▸ **Goal of the exercise**: Of the records that follow, copy only the lines from the line containing "(t.confirmed = true → t.rxSpan ≠" to the line containing "t.cipher = 2", both included, exactly as written.

▸ **Data in this exercise**:
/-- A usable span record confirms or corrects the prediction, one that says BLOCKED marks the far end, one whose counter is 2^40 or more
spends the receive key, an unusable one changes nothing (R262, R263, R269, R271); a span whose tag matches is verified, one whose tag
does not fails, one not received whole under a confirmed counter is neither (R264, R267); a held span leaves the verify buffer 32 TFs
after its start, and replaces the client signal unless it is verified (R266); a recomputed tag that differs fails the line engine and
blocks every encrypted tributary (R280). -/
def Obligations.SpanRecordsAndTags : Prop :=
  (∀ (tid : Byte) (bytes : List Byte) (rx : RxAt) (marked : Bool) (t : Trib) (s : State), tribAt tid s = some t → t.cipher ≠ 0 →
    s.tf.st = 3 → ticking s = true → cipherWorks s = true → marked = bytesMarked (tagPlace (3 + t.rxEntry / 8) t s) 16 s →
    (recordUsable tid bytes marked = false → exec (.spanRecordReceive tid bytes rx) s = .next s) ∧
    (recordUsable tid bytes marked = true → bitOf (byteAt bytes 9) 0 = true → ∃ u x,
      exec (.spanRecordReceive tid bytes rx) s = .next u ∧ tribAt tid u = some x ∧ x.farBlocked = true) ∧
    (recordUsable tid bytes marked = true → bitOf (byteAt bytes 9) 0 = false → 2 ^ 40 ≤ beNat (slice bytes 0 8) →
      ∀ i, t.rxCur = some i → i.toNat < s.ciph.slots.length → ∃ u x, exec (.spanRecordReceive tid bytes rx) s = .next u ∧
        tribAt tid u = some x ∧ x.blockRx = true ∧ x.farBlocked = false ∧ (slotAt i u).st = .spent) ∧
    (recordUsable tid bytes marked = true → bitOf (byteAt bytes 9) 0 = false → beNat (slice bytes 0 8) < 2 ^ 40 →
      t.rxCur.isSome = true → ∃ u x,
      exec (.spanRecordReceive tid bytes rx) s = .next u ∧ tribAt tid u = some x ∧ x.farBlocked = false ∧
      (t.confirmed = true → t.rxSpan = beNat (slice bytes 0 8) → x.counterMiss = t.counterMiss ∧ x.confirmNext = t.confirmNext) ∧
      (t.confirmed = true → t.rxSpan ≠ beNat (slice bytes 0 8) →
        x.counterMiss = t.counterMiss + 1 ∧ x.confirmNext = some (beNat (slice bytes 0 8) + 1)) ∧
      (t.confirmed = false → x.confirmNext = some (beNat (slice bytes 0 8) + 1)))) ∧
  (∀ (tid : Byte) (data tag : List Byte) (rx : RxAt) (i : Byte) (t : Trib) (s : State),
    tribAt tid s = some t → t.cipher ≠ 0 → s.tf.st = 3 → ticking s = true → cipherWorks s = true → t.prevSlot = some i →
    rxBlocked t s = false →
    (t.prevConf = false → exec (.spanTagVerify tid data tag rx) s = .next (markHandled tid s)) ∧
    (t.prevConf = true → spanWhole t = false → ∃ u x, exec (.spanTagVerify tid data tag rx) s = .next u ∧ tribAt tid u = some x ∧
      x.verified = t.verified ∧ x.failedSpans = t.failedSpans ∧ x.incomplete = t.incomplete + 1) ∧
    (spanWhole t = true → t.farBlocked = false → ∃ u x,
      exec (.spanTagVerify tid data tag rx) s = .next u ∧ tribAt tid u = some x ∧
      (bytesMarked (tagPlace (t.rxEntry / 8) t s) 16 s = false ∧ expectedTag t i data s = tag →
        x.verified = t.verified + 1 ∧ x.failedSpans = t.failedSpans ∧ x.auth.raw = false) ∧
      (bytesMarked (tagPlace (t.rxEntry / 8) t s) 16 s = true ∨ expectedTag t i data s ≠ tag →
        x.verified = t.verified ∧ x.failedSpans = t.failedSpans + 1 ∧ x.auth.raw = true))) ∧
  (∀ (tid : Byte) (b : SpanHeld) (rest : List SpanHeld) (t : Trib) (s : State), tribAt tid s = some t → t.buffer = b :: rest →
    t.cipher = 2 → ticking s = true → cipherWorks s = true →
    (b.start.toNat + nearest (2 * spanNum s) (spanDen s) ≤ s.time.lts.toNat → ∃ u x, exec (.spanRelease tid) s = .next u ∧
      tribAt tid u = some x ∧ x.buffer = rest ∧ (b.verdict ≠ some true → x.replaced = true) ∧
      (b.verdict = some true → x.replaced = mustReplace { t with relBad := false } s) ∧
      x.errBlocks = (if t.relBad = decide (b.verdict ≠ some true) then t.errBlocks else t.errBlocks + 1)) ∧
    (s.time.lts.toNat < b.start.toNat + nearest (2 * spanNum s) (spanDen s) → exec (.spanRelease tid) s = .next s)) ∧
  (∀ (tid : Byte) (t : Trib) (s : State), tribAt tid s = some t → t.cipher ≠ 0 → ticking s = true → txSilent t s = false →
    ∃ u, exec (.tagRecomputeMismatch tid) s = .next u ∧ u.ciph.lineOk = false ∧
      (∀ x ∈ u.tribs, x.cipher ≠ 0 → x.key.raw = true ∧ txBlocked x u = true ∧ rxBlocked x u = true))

▸ **Solution below**:
      (t.confirmed = true → t.rxSpan ≠ beNat (slice bytes 0 8) →
        x.counterMiss = t.counterMiss + 1 ∧ x.confirmNext = some (beNat (slice bytes 0 8) + 1)) ∧
      (t.confirmed = false → x.confirmNext = some (beNat (slice bytes 0 8) + 1)))) ∧
  (∀ (tid : Byte) (data tag : List Byte) (rx : RxAt) (i : Byte) (t : Trib) (s : State),
    tribAt tid s = some t → t.cipher ≠ 0 → s.tf.st = 3 → ticking s = true → cipherWorks s = true → t.prevSlot = some i →
    rxBlocked t s = false →
    (t.prevConf = false → exec (.spanTagVerify tid data tag rx) s = .next (markHandled tid s)) ∧
    (t.prevConf = true → spanWhole t = false → ∃ u x, exec (.spanTagVerify tid data tag rx) s = .next u ∧ tribAt tid u = some x ∧
      x.verified = t.verified ∧ x.failedSpans = t.failedSpans ∧ x.incomplete = t.incomplete + 1) ∧
    (spanWhole t = true → t.farBlocked = false → ∃ u x,
      exec (.spanTagVerify tid data tag rx) s = .next u ∧ tribAt tid u = some x ∧
      (bytesMarked (tagPlace (t.rxEntry / 8) t s) 16 s = false ∧ expectedTag t i data s = tag →
        x.verified = t.verified + 1 ∧ x.failedSpans = t.failedSpans ∧ x.auth.raw = false) ∧
      (bytesMarked (tagPlace (t.rxEntry / 8) t s) 16 s = true ∨ expectedTag t i data s ≠ tag →
        x.verified = t.verified ∧ x.failedSpans = t.failedSpans + 1 ∧ x.auth.raw = true))) ∧
  (∀ (tid : Byte) (b : SpanHeld) (rest : List SpanHeld) (t : Trib) (s : State), tribAt tid s = some t → t.buffer = b :: rest →
    t.cipher = 2 → ticking s = true → cipherWorks s = true →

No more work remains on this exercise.